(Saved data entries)
#####

/-- The corner case too: no bytes, and the checksum of nothing. -/
theorem witness_CombvMergesChecksumIntoContext : (both.ctx 0).phase ≠ .active ∧
    (deviceArgs (active asym 0x2C48 3) .unconf 0x12CB 0 0).ctx 0 = .active asym asym.tableOf 0x2C48 3 ∧ asym.Valid ∧
    Fits asym.width 0x2C48 ∧ (deviceArgs (active asym 0x2C48 3) .unconf 0x12CB 0 0).arg1 = 0 ∧
    (deviceArgs (active asym 0x2C48 3) .unconf 0x12CB 0 0).arg0 = finalize asym asym.ninit :=
  ⟨by decide, rfl, by decide, by decide, rfl, by decide⟩

theorem witness_CombfReturnsPureCombination : State.reset.ctx 0 = .unconf ∧
    (deviceArgs (conf asym) .unconf 0xE1C1 0 0x12CB).ctx 0 = .conf asym asym.tableOf ∧ asym.Valid ∧
    (deviceArgs (conf asym) .unconf 0xE1C1 0 0x12CB).arg1 = 0 ∧
    (deviceArgs (conf asym) .unconf 0xE1C1 0 0x12CB).arg2 = finalize asym asym.ninit :=
  ⟨rfl, rfl, by decide, rfl, by decide⟩

theorem witness_ShiftReturnsZeroShiftedRegister : State.reset.ctx 0 = .unconf ∧ gsm.Valid ∧
    (both.ctx 0 = .conf gsm gsm.tableOf ∨ ∃ reg len, both.ctx 0 = .active gsm gsm.tableOf reg len) :=
  ⟨rfl, by decide, .inl rfl⟩

/-- Equal descriptors, descriptors that differ in XO alone, and a context that holds none. -/
theorem witness_CompatComparesDescriptors :
    ((device (conf gsm) (active gsm 1 1)).ctx 0).desc? = some gsm ∧
    ((device (conf gsm) (active gsm 1 1)).ctx 1).desc? = some gsm ∧
    ((device (conf gsm) (conf { gsm with xorOut := 0 })).ctx 1).desc? = some { gsm with xorOut := 0 } ∧
    gsm.xorOut ≠ ({ gsm with xorOut := 0 } : Desc).xorOut ∧ State.reset.ctx 1 = .unconf :=
  ⟨rfl, rfl, rfl, by decide, rfl⟩

theorem witness_TblrdReturnsTableEntry : ∃ t, State.reset.ctx 0 = .unconf ∧ (both.ctx 0).Valid ∧
    both.ctx 0 = .conf gsm gsm.tableOf ∧ exec (.tblrd 0 0) both = .next t :=
  (ends _ _).imp fun _ h => ⟨rfl, ⟨by decide, rfl⟩, rfl, h⟩

theorem witness_QueryReturnsSelectedField : (both.ctx 0).phase ≠ .active ∧
    both.ctx 1 = .active asym asym.tableOf 0x2C48 3 ∧
    (fieldOp 0x7000D = 0x0D ∧ 6 < (fieldImm 0x7000D).toNat) := ⟨by decide, rfl, by decide⟩

/-- Every error code is reached. -/
theorem witness_ErrorChangesOnlyStatus :
    (∃ t, commandWrite 0x00080001 (deviceArgs .unconf .unconf 2 0 0) = .next t ∧ t.err = .invalidConfig) ∧
    (∃ t, commandWrite 0x407 (device (active gsm 0 0) (active par1 0 0)) = .next t ∧ t.err = .typeMismatch) ∧
    (∃ t, commandWrite 0x6 State.reset = .next t ∧ t.err = .unsupportedOperation) ∧
    (∃ t, commandWrite 0xF State.reset = .next t ∧ t.err = .illegalCommand) :=
  ⟨⟨_, rfl, rfl⟩, ⟨_, rfl, rfl⟩, ⟨_, rfl, rfl⟩, ⟨_, rfl, rfl⟩⟩

theorem witness_CompletionCodeFollowsPriority : ∃ t, commandWrite 0xF State.reset = .next t := ⟨_, rfl⟩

#####

▶ **What needs to be done**: Counting every line of the records above that has the word "some", state the total and give nothing besides it.

▶ **Exercise result**: 3